TASK INSTRUCTIONS:
Find how many lines of the following entries contain "rest". Reply with the number alone.

MATERIAL PROVIDED:
theorem lensEvents_running (events : List (Option Record)) :
    (events.foldl State.lensEvent s).running = s.running := by
  have hevent (t : State) (e : Option Record) : (t.lensEvent e).running = t.running := by
    unfold State.lensEvent
    split <;> rfl
  exact List.foldlRecOn (motive := fun t : State => t.running = s.running) _ _ rfl
    fun t ht e _ => (hevent t e).trans ht

/-- Bytes on the lens link: what they have made is carried out, and the receiver stands where they left it (R193). -/
theorem lensBytes_of_running (h : s.running = true) (bytes : List Byte) :
    s.lensBytes bytes =
      let scan := lensFeed s.lens.receiver bytes
      let t := scan.events.foldl State.lensEvent s
      t.setLens { t.lens with receiver := scan.receiver } := by
  rw [State.lensBytes, if_pos h]
  exact lensEvents_setReceiver s _ _

theorem lensBytes_append (a b : List Byte) : (s.lensBytes a).lensBytes b = s.lensBytes (a ++ b) := by
  by_cases h : s.running = true
  · have hrunning : (s.lensBytes a).running = true := by
      rw [lensBytes_of_running s h]
      exact (lensEvents_running s _).trans h
    have hreceiver : (s.lensBytes a).lens.receiver = (lensFeed s.lens.receiver a).receiver := by
      rw [lensBytes_of_running s h]
      rfl
    rw [lensBytes_of_running _ hrunning, hreceiver, lensBytes_of_running s h, lensBytes_of_running s h, lensFeed_append]
    dsimp only [LensScan.andThen]
    rw [List.foldl_append, lensEvents_setReceiver]
    rfl
  · have hidle (t : List Byte) : s.lensBytes t = s := if_neg h
    rw [hidle, hidle, hidle]

end LensEvents

/-! ### The statements -/

section Arrival

variable {s : State} (bytes : List Byte)

theorem exec_controlBytes (s : State) : exec (.controlRecordArrival bytes) s = .next (s.controlBytes bytes) := rfl

theorem exec_notReadyBytes (s : State) : exec (.notReadyRecord bytes) s = .next (s.controlBytes bytes) := rfl

theorem exec_lensBytes (s : State) : exec (.lensRecordArrival bytes) s = .next (s.lensBytes bytes) := rfl

/-- Bytes on the control link of a powered part that hunts. -/
theorem controlBytes_of_hunting (hpowered : s.powered = true) (hreceiver : s.control.receiver = .hunting) :
    s.controlBytes bytes = s.setControl (ControlLink.huntAll bytes s.control) := by
  rw [State.controlBytes, if_pos hpowered, ControlLink.feed, hreceiver]

theorem controlBytes_append (s : State) (a b : List Byte) : (s.controlBytes a).controlBytes b = s.controlBytes (a ++ b) := by
  by_cases h : s.powered = true
  · have hstep (t : State) (ht : t.powered = true) (x : List Byte) : t.controlBytes x = t.setControl (t.control.feed x) :=
      if_pos ht
    rw [hstep s h, hstep s h, hstep (s.setControl (s.control.feed a)) h, ← feed_append]
    rfl
  · have hidle (x : List Byte) : s.controlBytes x = s := if_neg h
    rw [hidle, hidle, hidle]

/-- A control link that hunts stays as it is when no start byte comes. -/
theorem huntAll_idle {c : ControlLink} (h : startByte ∉ bytes) (hreceiver : c.receiver = .hunting) :
    ControlLink.huntAll bytes c = c := by
  rw [huntAll_of_notMem h, ← hreceiver]

end Arrival

/-- Settles O11: each receiver takes two lists of bytes as their concatenation. -/
theorem bytesArriveInAnySplit : Obligations.BytesArriveInAnySplit := by
  refine fun a b s t => ⟨fun h => ?_, fun h => ?_⟩
  · cases h
    exact congrArg Host.Outcome.next (controlBytes_append s a b)
  · cases h
    exact congrArg Host.Outcome.next (lensBytes_append s a b)

/-- Settles O8: the bytes of a record are received as it, and nothing is left of them. -/
theorem goodRecordEntersBuffer : Obligations.GoodRecordEntersBuffer := by
  intro r s hbody hpowered hreceiver hready
  have hreceived := receiveRecord_recordBytes r [] hbody
  rw [List.append_nil] at hreceived
  have hentered : ControlLink.huntAll (recordBytes r) s.control = { s.control.enter r with receiver := .hunting } := by
    change ControlLink.huntAll (startByte :: (recordBytes r).tail) s.control = _
    rw [huntAll_cons, if_neg (not_not.mpr rfl), if_pos hready, ControlLink.receive, hreceived]
    rfl
  rw [exec_controlBytes, controlBytes_of_hunting _ hpowered hreceiver, hentered]
  have hline : (if s.control.inbound.length + 1 < Config.inboundCapacity then s.control.ready else false) =
      decide (s.control.inbound.length + 1 < 8) := by
    rw [hready]
    split <;> simp_all
  unfold ControlLink.enter State.setControl
  rw [hline, ← hreceiver]

/-- Settles O9: on both links the record fails, is counted, and the hunt goes on after the start byte. -/
theorem badRecordIsCounted : Obligations.BadRecordIsCounted := by
  intro l0 l1 rest s len hbad
  have hfailed := receiveRecord_failed hbad
  constructor
  · intro hpowered hreceiver hready failed
    have hcounted : ControlLink.huntAll (startByte :: l0 :: l1 :: rest) s.control =
        ControlLink.huntAll (l0 :: l1 :: rest) failed.control := by
      rw [huntAll_cons, if_neg (not_not.mpr rfl), if_pos hready, ControlLink.receive, hfailed]
      rfl
    have harrived : exec (.controlRecordArrival (startByte :: l0 :: l1 :: rest)) s =
        .next (failed.setControl (ControlLink.huntAll (l0 :: l1 :: rest) failed.control)) := by
      rw [exec_controlBytes, controlBytes_of_hunting _ hpowered hreceiver, hcounted]
      rfl
    refine ⟨?_, fun hnone => ?_⟩
    · rw [harrived, exec_controlBytes, controlBytes_of_hunting (s := failed) _ hpowered hreceiver]
    · rw [harrived, huntAll_idle (c := failed.control) _ hnone hreceiver]
      rfl
  · intro hrunning hreceiver failed
    have hscan : lensFeed s.lens.receiver (startByte :: l0 :: l1 :: rest) =
        ⟨none :: (lensHuntAll (l0 :: l1 :: rest)).events, (lensHuntAll (l0 :: l1 :: rest)).receiver⟩ := by
      rw [lensFeed_eq, hreceiver, lensHuntAll_cons, if_neg (not_not.mpr rfl), lensReceive, hfailed]
    have hafter : lensFeed failed.lens.receiver (l0 :: l1 :: rest) = lensHuntAll (l0 :: l1 :: rest) := by
      rw [lensFeed_eq, show failed.lens.receiver = .hunting from hreceiver]
    have harrived : exec (.lensRecordArrival (startByte :: l0 :: l1 :: rest)) s =
        exec (.lensRecordArrival (l0 :: l1 :: rest)) failed := by
      rw [exec_lensBytes, exec_lensBytes, lensBytes_of_running s hrunning,
        lensBytes_of_running failed hrunning, hscan, hafter]
      rfl
    refine ⟨harrived, fun hnone => ?_⟩
    rw [harrived, exec_lensBytes, lensBytes_of_running failed hrunning, hafter, lensHuntAll_of_notMem hnone]
    change Host.Outcome.next (failed.setLens { failed.lens with receiver := .hunting }) = .next failed
    rw [← show failed.lens.receiver = .hunting from hreceiver]
    rfl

ANSWER SPACE:
10